Machado o define como:
A nosso ver o inquérito policial pode ser considerado procedimento, pois, apesar de inexistir ordem legal rígida para realização dos atos, o legislador estabeleceu uma sequência lógica para instauração, desenvolvimento e conclusão deste procedimento investigatório. (MACHADO, 2010)
Outro aspecto interessante do Inquérito Policial é sua função garantidora, por que serve também a defesa, uma vez que os fatos são como são, mas o exercício da defesa pode tomar vários postos de vista.
Possui peculiaridades que o tornam instrumento de extrema utilidade e que serve de elemento essencial a proteção de provas, leciona Guilherme de Souza Nucci,
[...] é, por sua própria natureza, inquisitivo, ou seja, não permite ao indiciado ou suspeito a ampla oportunidade de defesa, produzindo e indicando provas, oferecendo recursos, apresentado alegações, entre outras atividades que, como regra, possui durante a instrução judicial. (NUCCI, 2014)
Nesse mesmo sentido, Capez:
A finalidade do inquérito policial é a apuração de fato que configure infração penal e a respectiva autoria para servir de base à ação penal ou às providências cautelares. (CAPEZ, 2012)
E por fim a visão de Bonfim:
O inquérito policial tem caráter essencialmente instrumental.

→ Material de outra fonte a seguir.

-- ==== Sys2Proof/Tests/Slice0.lean ====
section
/-! SUPPORT. The model's own tests: ill-formed commands, frames written out from the request table, single steps on
small states, and for each statement a state and operands that meet its hypotheses. -/
namespace Sys2Proof.Tests

-- One test after another: their evaluations run at once would each take a thread of their own.
set_option Elab.async false

open Sys2Proof.Machine

/-! ### Well-formedness: each check refuses an ill-formed command -/

/-- A settings record that fits. -/
def settings : LaneSettings := ⟨1, 5, 10, 5, 0, 0, none, 1, 0, 0⟩

/-- An amendment that names nothing. -/
def noLaneAmend : LaneAmend := ⟨none, none, none, none, none, none, none, none, none, none, none, none⟩

/-- An amendment that names nothing. -/
def noZoneAmend : ZoneAmend := ⟨none, none, none, none, none, none, none, none, none, none⟩

/-- An amendment that names nothing. -/
def noCompressorAmend : CompressorAmend := ⟨none, none, none, none, none, none⟩

/-- A placement of one unit from lane 0. -/
def onePlease : Placement := ⟨1, 0, 0, 1, 1, 0⟩

theorem test_illFormed_numbers :
    ([.readLane 256 0, .readLane 0 256, .findProduct 65536, .restockLane 256 0, .restockLane 0 256, .checkLane 256,
      .retireLane 256, .readOrder 256, .retireOrder 256, .skipOrder 256, .amendCreditLimit 65536, .setTubeCount 256 0,
      .setTubeCount 0 256, .dispense 256 1, .dispense 0 256, .readZone 256, .startDefrost 256, .readSample 256,
      .amendScan 65536, .amendInput 256 0, .amendInput 0 256, .conversionEnd 65536] : List Instr).all
        (fun i => !i.wellFormed) = true := by decide

theorem test_illFormed_enrolments :
    ([.enrolLane 256 settings, .enrolLane 0 { settings with product := 65536 },
      .enrolLane 0 { settings with price := 65536 }, .enrolLane 0 { settings with capacity := 256 },
      .enrolLane 0 { settings with stock := 256 }, .enrolLane 0 { settings with zone := 256 },
      .enrolLane 0 { settings with laneClass := 256 }, .enrolLane 0 { settings with companion := some 255 },
      .enrolLane 0 { settings with turns := 256 }, .enrolLane 0 { settings with extraTurns := 256 },
      .enrolLane 0 { settings with dropCheck := 256 }] : List Instr).all (fun i => !i.wellFormed) = true := by decide

theorem test_illFormed_laneAmends :
    ([.amendLane 256 noLaneAmend, .amendLane 0 { noLaneAmend with product := some 65536 },
      .amendLane 0 { noLaneAmend with price := some 65536 }, .amendLane 0 { noLaneAmend with capacity := some 256 },
      .amendLane 0 { noLaneAmend with zone := some 256 }, .amendLane 0 { noLaneAmend with laneClass := some 256 },
      .amendLane 0 { noLaneAmend with companion := some (some 255) }, .amendLane 0 { noLaneAmend with turns := some 256 },
      .amendLane 0 { noLaneAmend with extraTurns := some 256 }, .amendLane 0 { noLaneAmend with dropCheck := some 256 },
      .amendLane 0 { noLaneAmend with base := some 256 }, .amendLane 0 { noLaneAmend with jams := some 256 },
      .amendLane 0 { noLaneAmend with sales := some 65536 }] : List Instr).all (fun i => !i.wellFormed) = true := by
  decide

theorem test_illFormed_orders :
    ([.placeOrder { onePlease with tag := 256 }, .placeOrder { onePlease with choice := 256 },
      .placeOrder { onePlease with target := 65536 }, .placeOrder { onePlease with quantity := 256 },
      .placeOrder { onePlease with payment := 256 }, .placeOrder { onePlease with flags := 256 }] : List Instr).all
        (fun i => !i.wellFormed) = true := by decide

theorem test_illFormed_settings :
    ([.amendDrive ⟨some 256, none, none⟩, .amendDrive ⟨none, some 256, none⟩, .amendDrive ⟨none, none, some 65536⟩,
      .amendPayout ⟨some 65536, none, none⟩, .amendPayout ⟨none, some 65536, none⟩, .amendPayout ⟨none, none, some 65536⟩,
      .amendLink ⟨some 65536, none⟩, .amendLink ⟨none, some 256⟩, .amendClass 256 ⟨none, none⟩,
      .amendClass 0 ⟨some 65536, none⟩, .amendClass 0 ⟨none, some 256⟩, .amendTube 256 ⟨none, none, none⟩,
      .amendTube 0 ⟨some (some 255), none, none⟩, .amendTube 0 ⟨none, some 256, none⟩, .amendTube 0 ⟨none, none, some 256⟩,
      .amendChannel 256 ⟨none, none, none⟩, .amendChannel 0 ⟨some 256, none, none⟩,
      .amendChannel 0 ⟨none, some 32768, none⟩, .amendChannel 0 ⟨none, none, some 256⟩, .amendLoad ⟨some 256, none, none⟩,
      .amendLoad ⟨none, some 65536, none⟩, .amendLoad ⟨none, none, some 65536⟩] : List Instr).all
        (fun i => !i.wellFormed) = true := by decide

theorem test_illFormed_coolingSettings :
    ([.amendZone 256 noZoneAmend, .amendZone 0 { noZoneAmend with enabled := some 256 },
      .amendZone 0 { noZoneAmend with setPoint := some 32768 },
      .amendZone 0 { noZoneAmend with differential := some (-32769) },
      .amendZone 0 { noZoneAmend with warmLimit := some 32768 }, .amendZone 0 { noZoneAmend with holdChilled := some 256 },
      .amendZone 0 { noZoneAmend with allowance := some 65536 },
      .amendZone 0 { noZoneAmend with defrostInterval := some 65536 },
      .amendZone 0 { noZoneAmend with defrostEnd := some 32768 },
      .amendZone 0 { noZoneAmend with defrostMax := some 65536 },
      .amendZone 0 { noZoneAmend with powerLossCharge := some 65536 },
      .amendCompressor { noCompressorAmend with minRest := some 65536 },
      .amendCompressor { noCompressorAmend with minRun := some 65536 },
      .amendCompressor { noCompressorAmend with startWindow := some 65536 },
      .amendCompressor { noCompressorAmend with confirmMode := some 256 },
      .amendCompressor { noCompressorAmend with confirmPolarity := some 256 },
      .amendCompressor { noCompressorAmend with hotLimit := some 32768 }] : List Instr).all
        (fun i => !i.wellFormed) = true := by decide

/-- A sound READ DRIVE frame is no bad frame and no unknown request; a fetch is not discarded; a frame has a byte. -/
theorem test_illFormed_chipSelects :
    ([.badFrame [0x18#8, 0x00#8, 0x28#8], .unknownRequest [0x18#8, 0x00#8, 0x28#8], .requestDiscarded [0x00#8],
      .requestDiscarded [], .linkFrame [] false] : List Instr).all (fun i => !i.wellFormed) = true := by decide +kernel

/-! ### Chip-selects written out from R179 and the request table: code, length, body, CRC-8 -/

theorem test_frames_lanesAndDrive :
    judgeChipSelect [0x10#8, 0x02#8, 0x00#8, 0x05#8, 0x7B#8] = some (.readLane 0 5) ∧
    judgeChipSelect [0x18#8, 0x00#8, 0x28#8] = some .readDrive ∧
    judgeChipSelect [0x13#8, 0x05#8, 0x09#8, 0x00#8, 0x02#8, 0x00#8, 0x96#8, 0x3A#8] =
      some (.amendLane 9 { noLaneAmend with price := some 150 }) := by decide +kernel

theorem test_frames_ordersAndMoney :
    judgeChipSelect [0x22#8, 0x00#8, 0x53#8] = some .readQueue ∧
    judgeChipSelect [0x30#8, 0x00#8, 0x2E#8] = some .readCredit ∧
    judgeChipSelect [0x34#8, 0x05#8, 0x03#8, 0x00#8, 0x01#8, 0x00#8, 0x32#8, 0x9D#8] =
      some (.amendClass 3 ⟨some 50, none⟩) ∧
    judgeChipSelect [0x35#8, 0x00#8, 0x6F#8] = some .readCashbox ∧
    judgeChipSelect [0x39#8, 0x02#8, 0x02#8, 0x32#8, 0xBC#8] = some (.setTubeCount 2 50) := by decide +kernel

theorem test_frames_machine :
    judgeChipSelect [0x50#8, 0x01#8, 0x01#8, 0x1D#8] = some (.readZone 1) ∧
    judgeChipSelect [0x51#8, 0x05#8, 0x01#8, 0x00#8, 0x02#8, 0xFF#8, 0xCE#8, 0x87#8] =
      some (.amendZone 1 { noZoneAmend with setPoint := some (-50) }) ∧
    judgeChipSelect [0x55#8, 0x00#8, 0x9A#8] = some .clearLockout ∧
    judgeChipSelect [0x60#8, 0x01#8, 0x07#8, 0xEE#8] = some (.readSample 7) ∧
    judgeChipSelect [0x66#8, 0x00#8, 0x5C#8] = some .readLoad ∧
    judgeChipSelect [0x71#8, 0x02#8, 0x80#8, 0x01#8, 0x92#8] = some (.clearConditions 0x8001#16) ∧
    judgeChipSelect [0x44#8, 0x00#8, 0xD8#8] = some (.unknownRequest [0x44#8, 0x00#8, 0xD8#8]) ∧
    judgeChipSelect [0x18#8, 0x00#8, 0x29#8] = some (.badFrame [0x18#8, 0x00#8, 0x29#8]) ∧
    judgeChipSelect [0x00#8, 0x00#8, 0x00#8] = some (.fetchReply 2) ∧ judgeChipSelect [] = none := by decide +kernel

/-! ### Small states -/

/-- A machine whose start-up has ended on defaults, with nothing waiting. -/
def live : State := { State.reset with port := { State.reset.port with phase := .running } }

/-- A lane in service with five units at 5 mu. -/
def goodLane : Lane :=
  { base := .inService, held := false, spoiled := false, product := 1, price := 5, capacity := 10, stock := 5,
    reserved := 0, zone := 0, laneClass := .ambient, companion := none, turns := 1, extraTurns := 0,
    dropCheck := .required, stamp := 0, baseline := 0, offHome := false, jams := 0, sales := 0, lastTurn := none }

/-- The machine with a lane at a number. -/
def withLane (n : Fin 64) (l : Lane) (s : State) : State := s.withDev (s.dev.setSlot n (some l))

/-- The live machine with lane 0. -/
def stocked : State := withLane 0 goodLane live

/-- An order of two units from lane 0, paid outside. -/
def sale (st : OrderState) : Order :=
  { tag := 1, lane := 0, product := 1, quantity := 2, price := 5, payment := .external, final := false,
    holdAfter := false, inexactOk := false, state := st, delivered := 0, residue := 0, charged := 0, cause := none }

/-- The machine with that order, its units reserved, and a unit position. -/
def selling (st : OrderState) (pos : UnitPosition) : State :=
  let s := withLane 0 { goodLane with reserved := 2 } live
  s.withDev { s.dev with queue := { orders := [sale st], state := .running, unitPos := pos } }

/-- The order's unit drive in a phase, its drop window open. -/
def unitJob (phase : DrivePhase) : ActiveJob :=
  { newJob (.unitDrive 0 1) goodLane with
    phase := phase, windowOpen := true, departureTimer := some 600, turnTimer := some 4600, closingTimer := some 2000 }

/-- A fit check of lane 0, its pulse running. -/
def fitJob : ActiveJob := { newJob (.fitCheck 0) goodLane with phase := .pulse, pulseTimer := some 150 }

/-- The machine with an active job. -/
def working (j : ActiveJob) (s : State) : State :=
  s.withDev { s.dev with drive := { s.dev.drive with active := some j } }

/-- The machine with both gates open. -/
def gated (s : State) : State :=
  s.withDev { s.dev with inputs := mapAll (fun r => { r with state := .onRef }) s.dev.inputs }

/-- The order's unit TURNING under its grant, lane 0 energized. -/
def turning : State :=
  let s := working (unitJob .turning) (gated (selling .driving .posted))
  s.withDev { s.dev with
    drive := { s.dev.drive with energized := some 0, rows := rowsFor 0 none, cols := colsFor 0 none,
                                camTimer := some 20 }
    load := { s.dev.load with grants := [driveClaim 2 (.unitDrive 0 1)] } }

/-- The machine with a command waiting. -/
def queued (i : Instr) (s : State) : State := { s with pending := [i] }

/-- The machine with changed coin records. -/
def withCoins (f : CoinAcceptance → CoinAcceptance) (s : State) : State := s.withDev (s.dev.updateCoins f)

/-- The machine with changed payout records. -/
def withPayout (f : Payout → Payout) (s : State) : State := s.withDev { s.dev with payout := f s.dev.payout }

/-- The machine with changed compressor records. -/
def withCompressor (f : Compressor → Compressor) (s : State) : State := s.withDev (s.dev.updateCompressor f)

/-- The machine with a changed zone 0. -/
def withZone (f : Zone → Zone) (s : State) : State := s.withDev (s.dev.updateZone 0 f)

/-- The machine with a changed scanner. -/
def withScanner (f : Scanner → Scanner) (s : State) : State := s.withDev (s.dev.updateScanner f)

/-- The link PRESENT, an exchange under way. -/
def exchanging (m : Message) (started : Bool) : State :=
  withCoins (fun c => { c with
    link := .present
    exchange := some { message := m, replyStarted := started, replyTimer := if started then none else some 15 } }) live

/-- A coin routed to tube 0, its ROUTE in a state. -/
def coin (st : RouteState) : CoinInFlight :=
  { coinClass := 0, value := 5, route := .tube 0, reason := none, routeState := st, offeredAt := 0 }

/-- A READY tube with three coins of class 0, worth 1 mu. -/
def fullTube : Tube := { boundClass := some 0, capacity := 10, count := 3, planned := 1, state := .ready, lastFault := none }

/-- A change plan of 1 mu that is EJECTING from tube 0. -/
def changing (lineState : LineState) (paid : Nat) : Plan :=
  { kind := .change, requested := .amount 1, lines := [{ tube := 0, planned := 1, paid := paid, state := lineState }],
    paid := paid, overpaid := 0, state := .ejecting, result := none }

/-- A pending coin of that plan, its window open. -/
def pending (seen : Nat) (cut : Bool) (attempt : Attempt) : PendingCoin :=
  { tube := 0, line := 0, attempt := attempt, windowOpen := true, windowEnd := 300, seen := seen, cut := cut }

/-- The machine at that plan and coin, the gap running. -/
def paying (lineState : LineState) (paid seen : Nat) (cut : Bool) (attempt : Attempt) : State :=
  withPayout (fun p => { p with
    tubes := put p.tubes 0 fullTube, plan := some (changing lineState paid), gapTimer := some 140,
    coin := some (pending seen cut attempt) }) live

/-! ### Single steps -/

theorem test_steps_lanes :
    (match exec (.restockLane 0 10) stocked with
     | .next t => (t.dev.lane? 0).map (·.stock) == some 10 && t.port.reply == some ⟨.ok, [0x00#8, 0x01#8]⟩
     | _ => false) = true ∧
    (match exec (.checkLane 0) stocked with
     | .next t => (t.dev.lane? 0).map (·.base) == some .checking && t.dev.drive.active.map (·.phase) == some .pulse &&
        t.dev.drive.rows == 1#8 && t.dev.drive.cols == 1#8
     | _ => false) = true := by decide +kernel

theorem test_steps_sale :
    (match exec (.placeOrder onePlease) (gated stocked) with
     | .next t => t.dev.queue.orders.map (·.state) == [.driving] && t.dev.drive.active.map (·.phase) == some .turning &&
        t.dev.drive.energized == some 0 && (t.dev.lane? 0).map (·.reserved) == some 1
     | _ => false) = true ∧
    (match exec .beamBreak turning with
     | .next t => t.dev.drive.active.map (·.dropSeen) == some true && t.dev.drive.active.map (·.windowOpen) == some false
     | _ => false) = true ∧
    (match exec .departureTimeout turning with
     | .next t => (t.dev.lane? 0).map (·.base) == some .jammed && t.dev.queue.orders.map (·.state) == [.failed] &&
        t.dev.drive.energized == none && t.dev.load.grants == []
     | _ => false) = true := by decide +kernel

Sua finalidade é possibilitar a reunião de elementos de prova que reforcem e fundamentem as suspeitas acerca da pratica de delito de natureza penal. Nesse sentido o inquérito policial é um procedimento preparatório para eventual ajuizamento de ação penal.
Além disso, o inquérito policial serve também como elemento de “filtragem” do sistema penal, ao prevenir a movimentação do Poder Judiciário para o processamento de fatos não esclarecidos ou de autoria desconhecida. (BONFIM, 2012)
O inquérito policial possui características singulares, que o transformam em instrumento ímpar, haja vista, servir tanto a fase inquisitiva, quanto a acusatória, e também poder balizar os trabalhos de defesa e acusação.
Outro aspecto interessante do inquérito policial diz respeito a sua fase inicial. Quando ainda incipientes as provas, caberá a autoridade policial averiguar a verdade dos fatos, por isso diz-se que o inquérito tem também características de cautelaridade. Assim elucida Machado:
[...] o inquérito policial é procedimento cautelar pré-processual, pois serve para a captação e preservação dos meios de prova da materialidade e da autoria delitiva, a serviço de eventual ação penal, e é preliminar a processo, embasando a sua instauração ou impedindo acusações descabidas. (MACHADO, 2010)
A utilidade do inquérito, entretanto, é fundamentalmente atrelada à qualidade de seu conteúdo, pois as investigações policiais são feitas por diversos agentes, utilizando-se de inúmeros mecanismos, além de perícia técnica, o que exige grande habilidade do delegado de polícia no mister de selecionar, interpretar e utilizar essas provas e informações técnicas, colocando-as ao alcance do ministério público e judiciário. No mesmo sentido Sousa e Cabral:
[...] a autoridade policial deve sempre buscar, com isenção e equilíbrio, a verdade real. Tal tarefa nem sempre é simples, posto que, em seu dia-dia, a praxe policial revela difíceis e complexas situações fáticas que exigem soluções imediatas do delegado de polícia, que deve adequar o fato ao ordenamento jurídico. Em outras palavras: o delegado de polícia deve saber “o que fazer”, “como fazer”, e “quando fazer”, para alcançar o êxito da investigação. (SOUZA; CABRAL, 2013)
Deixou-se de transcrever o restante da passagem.